### Exercise data:
/-- R382 to R385: the boot begins with the key set, measured in MREG0. The image of the phase is released, measured in its
register, and the next phase begins, or the boot stops with its cause; with the last image every die begins its self-test.
The root steward's mailbox loads the key set that the boot begins with and then images, extends a measurement register from
5 to 7 with 48 bytes, as a released stage manager's digest does, and writes a quote: 16 bytes, the eight registers, the
nonce, and the signatures. Whether a signature verifies, and the signatures' bytes, are free values; the layout of the quote
and RES codes that R382 does not name are the model's (log 12, 26, 27). -/
def Obligations.Boot : Prop :=
  ∀ (s : State), let w := s.steward; let b := w.box; let arg (i : Nat) : Word := b.args.toList.getD i 0
  let done (res : BitVec 8) (out : List Word) (b : Mailbox) : Mailbox := { b with
    args := Vector.ofFn fun (i : Fin 8) => out.getD i.val b.args[i], busy := false, res := res, lcmd := b.cmd }
  let answers (y u : State) (res : BitVec 8) (out : List Word) : Prop :=
    u = { y with steward := { y.steward with box := done res out y.steward.box } }
  let reads (r : Word) (n : Nat) (l : List Byte) : Prop := let runs := s.refRuns b.fn r 0 n
    (∀ x ∈ runs, s.readBad x.1 x.2 = false ∧ s.readCorrects x.1 x.2 = false) ∧ l = runs.flatMap fun x => s.peek x.1 x.2
  let aborted (r : Word) (n : Nat) : Prop := ∃ x ∈ s.refRuns b.fn r 0 n, s.readBad x.1 x.2 = true
  let mreg (i : Nat) (x : BitVec 384) : Vector (BitVec 384) 8 := Vector.ofFn fun (j : Fin 8) => if j.val = i then x else w.mreg[j]
  let old (i : Nat) : BitVec 384 := w.mreg.toList.getD i 0
  (∀ k, w.phase = 0 → Goes (exec (.imageSupply (.keySet k)) s) fun u =>
    u = { s with steward := { w with mreg := mreg 0 (extendMreg (old 0) (sha384 k)), keys := k, phase := 1 } }) ∧
  (∀ i d, 5 ≤ i → i ≤ 7 → (∃ j, (s.die j).st ≠ .reset) → Goes (exec (.imageSupply (.digest i d)) s) fun u =>
    u = { s with steward := { w with mreg := mreg i (extendMreg (old i) (mregBytes d)) } }) ∧
  (∀ im, 1 ≤ w.phase.toNat → w.phase.toNat ≤ 4 →
    let bad (n : BitVec 4) : State := { s with steward := { w with phase := 15, fcause := n } }
    let go := exec (.imageSupply (.image im)) s
    let rsa := Config.rsaVerifies w.keys im; let slh := Config.slhVerifies w.keys im
    (Config.imageWellFormed im = false → go = .next (bad 4)) ∧
    (Config.imageWellFormed im = true → (Config.keyInSet w.keys im = false → go = .next (bad 5)) ∧
      (Config.keyInSet w.keys im = true →
        (rsa = false → slh = true → go = .next (bad 1)) ∧ (rsa = true → slh = false → go = .next (bad 2)) ∧
        (rsa = false → slh = false → go = .next (bad 3)) ∧
        (rsa = true → slh = true → Goes go fun u =>
          u.steward = { w with mreg := mreg w.phase.toNat (extendMreg (old w.phase.toNat) (sha384 im)), phase := w.phase + 1 } ∧
          { u with steward := w, dies := s.dies } = s ∧
          ∀ d, u.die d = if w.phase = 4 ∧ d < 4 then { s.die d with st := .selftest } else s.die d)))) ∧
  (b.busy = true → b.cmd = 0x10 →
    (4 < w.phase.toNat → Goes (exec .loadimg s) fun u => answers s u 4 []) ∧
    (w.phase.toNat ≤ 4 → arg 0 = 0 ∨ s.refKey b.fn (arg 0) = none → Goes (exec .loadimg s) fun u => answers s u 2 []) ∧
    (w.phase.toNat ≤ 4 → arg 0 ≠ 0 → s.refKey b.fn (arg 0) ≠ none → aborted (arg 0) (arg 1).toNat →
      Goes (exec .loadimg s) fun u => ∃ y : State, y.steward = w ∧ answers y u 2 []) ∧
    ∀ im, w.phase.toNat ≤ 4 → arg 0 ≠ 0 → s.refKey b.fn (arg 0) ≠ none → reads (arg 0) (arg 1).toNat im →
      Goes (exec .loadimg s) fun u => ∃ z, exec (.imageSupply (if w.phase = 0 then .keySet im else .image im)) s = .next z ∧
        answers z u (if z.steward.phase = 15 then 3 else 0) []) ∧
  (b.busy = true → b.cmd = 0x11 → ∀ nonce key, arg 0 ≠ 0 → arg 1 ≠ 0 → s.refKey b.fn (arg 0) ≠ none → s.refKey b.fn (arg 1) ≠ none →
    reads (arg 0) 32 nonce → nonce.length = 32 → s.refRuns b.fn (arg 1) 0 17040 = [(key, 17040)] →
    Goes (exec .quote s) fun u => ∃ z, answers z u 0 [17040] ∧ ∃ head sigs, head.length = 16 ∧ sigs.length = 16608 ∧
      Stores s z key (head ++ w.mreg.toList.flatMap mregBytes ++ nonce ++ sigs)) ∧
  (b.busy = true → b.cmd = 0x12 →
    ((arg 0).toNat < 5 ∨ 7 < (arg 0).toNat → Goes (exec .extend s) fun u => answers s u 2 []) ∧
    ∀ d, 5 ≤ (arg 0).toNat → (arg 0).toNat ≤ 7 → arg 1 ≠ 0 → s.refKey b.fn (arg 1) ≠ none → reads (arg 1) 48 d →
      Goes (exec .extend s) fun u => answers { s with steward := { w with
        mreg := mreg (arg 0).toNat (extendMreg (old (arg 0).toNat) d) } } u 0 [])

/-! ### The host and the links -/

/-- R7, R294, R321, R329, R332, R360, R361, R364, R365, R386: a write of BAR0 acts as the block of its offset says: an event
register makes its event; a register that the host owns takes the value; LSLIM takes it from firmware only; W1C bits clear. A
virtual function reaches no block beyond its own, and what no table lists ignores the write. A write or read of the window is
performed at the pool's memory, or ends as an Unsupported Request, as every AtomicOp does. Unmasking a vector sends what is
pending. TAKECTL ignores a write narrower than 64 bits. A BAR register holds the address bits above its BAR's size, and an
unused one reads 0. (What a narrower write of another register does is the model's, and the layouts of the MSI-X table and of a
BAR register's low bits are presumed: log 6, 28.) -/
def Obligations.HostAccess : Prop :=
  ∀ (s : State) (fn : Nat) (v : Word) (fw : Bool), let f := s.fn fn; let n := v.toNat; let low := n % 2 ^ 32
  let go (off : Nat) := exec (.registerWrite fn off ⟨8, v⟩ fw) s
  let same (off : Nat) (i : Instr) : Prop := go off = exec i s
  let becomes (off : Nat) (g : Fn) : Prop := Goes (go off) fun u => OnlyFn s u fn g
  (¬ (fn < 64 ∧ fn % 32 < 16) → ∀ off, go off = .next s) ∧
  (∀ off k, 0x220 ≤ off → off < 0x228 → k < 8 → exec (.registerWrite fn off ⟨k, v⟩ fw) s = .next s) ∧
  (fn < 64 → fn % 32 < 16 → let reg := (s.barRegWrite fn 0 (v.setWidth 32)).barReg fn
    reg 0 = (v.setWidth 32 &&& ~~~ .ofNat 32 ((if fn % 32 = 0 then 2 ^ 26 else 2 ^ 16) - 1)) ||| 4 ∧
    (∀ i, 4 ≤ i → reg i = 0) ∧ (f.psz.toNat < 30 → reg 2 = 0 ∧ reg 3 = 0)) ∧
  (fn < 64 → fn % 32 < 16 →
    same 0x000 (.launch fn v) ∧ same 0x008 (.cancel fn low) ∧ same 0x228 (.frel fn low) ∧
    (n / 2 ^ 62 = 1 → same 0x220 (.takectlResume fn low)) ∧ (n / 2 ^ 62 = 2 → same 0x220 (.takectlAbort fn low)) ∧
    (n / 2 ^ 62 = 0 ∨ n / 2 ^ 62 = 3 → go 0x220 = .next s) ∧
    becomes 0x018 (if 2 ^ 63 ≤ n then { f with badw := false } else f) ∧
    becomes 0x100 (if fw then { f with lslim := .ofNat 32 n } else f) ∧
    becomes 0x200 { f with evbase := v } ∧
    becomes 0x208 { f with esz := .ofNat 4 (min 8 (n / 2 ^ 32 % 16)), evvec := .ofNat 16 n } ∧
    becomes 0x218 { f with evtail := .ofNat 32 n } ∧
    becomes 0x230 (if 2 ^ 63 ≤ n then { f with lost := false, lcnt := 0 } else f) ∧
    (∀ off, off ∈ [0x010, 0x108, 0x210, 0x300, 0x320, 0x2000, 0x400, 0x3000] → go off = .next s) ∧
    (fn % 32 ≠ 0 → ∀ off, 0x10000 ≤ off → go off = .next s) ∧
    (fn % 32 = 0 →
      (∀ d < 4, (∀ i < 32, same (0x20200 + 0x10000 * d + 8 * i) (.vreqWrite (32 * d + i) v)) ∧
        (fw = false → go (0x20010 + 0x10000 * d) = .next s)) ∧
      same 0x60008 .peakClear ∧ Goes (go 0x60000) (fun u => u = { s with pkglim := .ofNat 16 (min 1800 (n % 2 ^ 16)) }) ∧
      (∀ c < 256, same (0x1000500 + 0x10000 * c) (.verrClear c v) ∧
        (fw = true → same (0x1000508 + 0x10000 * c) (.vbfailWrite c v)) ∧ (fw = false → go (0x1000508 + 0x10000 * c) = .next s)) ∧
      (fw = true → same 0x100000 (.svdomWrite v) ∧ ∀ i < 4096, same (0x108000 + 8 * i) (.svrtWrite i v)) ∧
      (fw = true → ∀ p < 48, n / 2 ^ 62 % 2 = 0 → same (0x100800 + 8 * p) (.svctlEn p (decide (2 ^ 63 ≤ n)))) ∧
      (fw = false → ∀ off, 0x100800 ≤ off → off < 0x110000 → go off = .next s))) ∧
  (∀ off bytes, let act := exec (.windowWrite fn off bytes) s
    (s.windowRuns fn off bytes.length = none → act = .next (s.emit (.unsupported fn))) ∧
    ∀ a, s.windowRuns fn off bytes.length = some [(a, bytes.length)] → s.writeBad a bytes.length = false →
      Goes act fun u => Stores s u a bytes) ∧
  (∀ off len, let act := exec (.windowRead fn off len) s
    (s.windowRuns fn off len = none → act = .next (s.emit (.unsupported fn))) ∧
    ∀ a, s.windowRuns fn off len = some [(a, len)] →
      (s.readBad a len = false → Goes act fun u => ∃ y : State, u = y.emit (.readData fn (s.peek a len)) ∧
        { y with clusters := s.clusters } = s ∧ (s.readCorrects a len = false → y = s)) ∧
      (s.readBad a len = true → Goes act fun u => ∃ y : State, y.takes = s.takes ∧ u = y.emit (.readAbort fn))) ∧
  (∀ bar off, exec (.barAtomicop fn bar off) s = .next (s.emit (.unsupported fn))) ∧
  ∀ vec, vec < 64 → let x : Fn := { f with msixMask := setBit f.msixMask vec false }
    (f.msixPend.getLsbD vec = false → Goes (exec (.msixUnmask fn vec) s) fun u => OnlyFn s u fn x) ∧
    (f.msixPend.getLsbD vec = true → Goes (exec (.msixUnmask fn vec) s) fun u => ∃ y,
      OnlyFn s y fn { x with msixPend := setBit f.msixPend vec false } ∧ u = y.emit (.msix fn vec))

### Task goal:
In the entries above, work out how many lines contain the string "block", and give only that number.

### Task solution:
2